With its widely varying styles, the Mission Inn was designed by multiple architects. Frank Miller selected Arthur Burnett Benton to design the original building. Miller chose Myron Hunt to design the Spanish Wing added to the rear of the main building. He later hired G. Stanley Wilson to design the St. Francis Chapel. Wilson also added a rotunda featuring circular staircases and a dome.

Notable guests
For 120 years, the Mission Inn has been the center of Riverside, host to U.S. Presidents, celebrities, a number of seasonal and holiday functions, as well as occasional political functions and other major social gatherings. Pat and Richard Nixon were married in what is now the Presidential Lounge, Nancy and Ronald Reagan honeymooned there, and eight other U.S. presidents have visited the inn: Benjamin Harrison, William McKinley, Theodore Roosevelt, William Howard Taft, Herbert Hoover, John Fitzgerald Kennedy, Gerald Ford, and George W. Bush.

Social leaders who have stopped at the Mission Inn include Susan B. Anthony, Henry Ford, Andrew Carnegie, John D. Rockefeller, Henry Huntington, Albert Einstein, Joseph Pulitzer, William Randolph Hearst, Hubert H. Bancroft, Harry Chandler, Booker T. Washington, Helen Keller and John Muir.

The list of entertainers who have toured the inn is extensive. Lillian Russell, Sarah Bernhardt and Harry Houdini were early visitors to Frank Miller's hotel. Other guests have included actors such as Ethel Barrymore, Charles Boyer, Eddie Cantor, Mary Pickford, Ginger Rogers, Bette Davis (who was married at the inn in 1945), W.C. Fields, Clark Gable, Cary Grant, Spencer Tracy, Fess Parker, James Brolin and Barbra Streisand, Raquel Welch and Drew Barrymore. Other celebrities such as Jack Benny, Bob Hope, Glen Campbell, Merle Haggard and Tears for Fears have stopped by. Noted Jazz bassist, Henry Franklin, played a regular five-night gig for over a decade at The Mission Inn until 2011.

The inn continues to be a getaway for notable individuals to this day. Arnold Schwarzenegger has stayed there during his tenure as governor of California and the Osbournes have paid a visit in the past few years.

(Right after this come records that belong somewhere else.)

-- ==== Sys2Proof/Machine/RegMap.lean ====
section
/-!
DEFINITION. The register map of every page: offset, array shape, access code, reset value and the legal range of every
configuration field, as the page-map and field tables of the spec give them (R8, R40, R45, R52, R53 and each block rule).
-/
namespace Sys2Proof.Machine

/-- Access codes (R8). -/
inductive Access where
  | rw | ro | w1c | rc | wo | wg
  deriving DecidableEq, Repr

/-- A legal range that depends on other state (R46), named by the field it belongs to; `State.depVal` evaluates it. -/
inductive Dep where

  | actOutput | actTarget | affinity | bcnPhase | beamLast | bindEn | cascBase | chLow | chainEn | chanNum | chanPlan | classReserve | csrBase | daliTarget | dieRole | dirSplit | dramBoot | dramWin | ecwMax | ethAn
  | ethFec | ethMode | feProtect | fspMask | keyIndex | keyNext | keyPn | lampLevel | maxUsers | meshRingBase | meshRole | minBe | modeMod | modeRate | partPunct | partSize | portFlood | radioEn | reqSel | ringIndex
  | rxRingBase | scanLast | scrubPass | spillSize | staLinks | steerDup | steerFb | steerPref | traceBase | traceTail | tunerProtect | twtPart | txPower | unlockThr | wakeEn
  deriving DecidableEq, Repr

/-- The legal range of a field (R45, R47). -/
inductive Legal where
  /-- Every code. -/
  | any
  /-- A number in `[lo, hi]`; clamped to the nearest. -/
  | rng (lo hi : Nat)
  /-- A two's complement number in `[lo, hi]`; clamped to the nearest. -/
  | srng (lo hi : Int)
  /-- Codes `0` to `hi`; another code takes `dflt`. -/
  | enum (hi dflt : Nat)
  /-- The listed codes; another code takes `dflt`. -/
  | enumOf (codes : List Nat) (dflt : Nat)
  /-- A bitmap; bits outside the mask are cleared. -/
  | bits (mask : Nat)
  /-- Must be zero (reserved bits of a guarded word). -/
  | zero
  /-- A nanosecond time field: rejected above 999,999,999 (R47, R70). -/
  | timeNs
  /-- A range that depends on other state. -/
  | dep (d : Dep)
  deriving DecidableEq, Repr

/-- One writable field of a register. -/
structure Field where
  name : String
  hi : Nat
  lo : Nat
  legal : Legal
  deriving DecidableEq, Repr

/-- One register, or one register array, of a page. -/
structure RegSpec where
  name : String
  off : Nat
  dims : List (Nat × Nat)
  acc : Access
  trans : Bool
  reset : Nat
  fields : List Field
  deriving DecidableEq, Repr

/-- The common page header (R40). Part 0. -/
def mapHDRPart0 : List RegSpec :=
  [⟨"PAGE_ID", 0x0, [], .ro, false, 0, []⟩,
   ⟨"PAGE_VER", 0x4, [], .ro, false, 0x100, []⟩,
   ⟨"PAGE_STAT", 0x8, [], .ro, false, 0, []⟩,
   ⟨"PAGE_CTRL", 0xC, [], .rw, false, 0, [⟨"ENABLE", 0, 0, .any⟩, ⟨"STRICT", 8, 8, .any⟩]⟩,
   ⟨"INT_RAW", 0x10, [], .ro, false, 0, []⟩,
   ⟨"INT_EN", 0x14, [], .rw, false, 0, [⟨"EN", 31, 0, .any⟩]⟩,
   ⟨"INT_STAT", 0x18, [], .w1c, false, 0, []⟩,
   ⟨"INT_SET", 0x1C, [], .wo, false, 0, []⟩,
   ⟨"ERR_CODE", 0x20, [], .rc, false, 0, []⟩,
   ⟨"ERR_INFO", 0x24, [], .ro, false, 0, []⟩,
   ⟨"CLAMP_FIELD", 0x28, [], .ro, false, 0, []⟩,
   ⟨"CLAMP_WROTE", 0x2C, [], .ro, false, 0, []⟩]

During the inn's "Festival of Lights" celebration in November 2022, a fire broke out on the roof following the fireworks display.

Today

The hotel, which occupies an entire city block, has four restaurants, a day spa, and 239 guest rooms (nine rooms designated as presidential suites). It is a National Historic Landmark, a California Historical Landmark, and Riverside City Landmark #1. The hotel's aesthetic charm makes it a frequent subject for local artists.

Dining
The hotel features four restaurants, two lounges, and a tequila bar.

Popular culture

In 1909 Carrie Jacobs-Bond wrote the lyrics for her famous song "A Perfect Day" while staying in the Mission Inn. For many years the Mission Inn's carillon played "A Perfect Day" as the last tune each evening. In 2016, the Mission Inn announced the return of daily performances of "A Perfect Day" as part of its commitment to preserve the history of the hotel.

American author Anne Rice so enjoyed the inn she incorporated it into her 2009 book Angel Time. The book is the first in Rice's Songs of the Seraphim series, which tells the story of Toby O'Dare, an assassin with a tragic past, who uses the Mission Inn as his refuge. Similarly, American author John Van Vlear featured the inn in his 2012 novel Treachery at Torrey Pines: A Shank MacDuff Mystery. Van Vlear relays a memorable lunch at the inn during which the golf-caddy hero picks the brain of his retired father who used to work in the banking industry as a security analyst.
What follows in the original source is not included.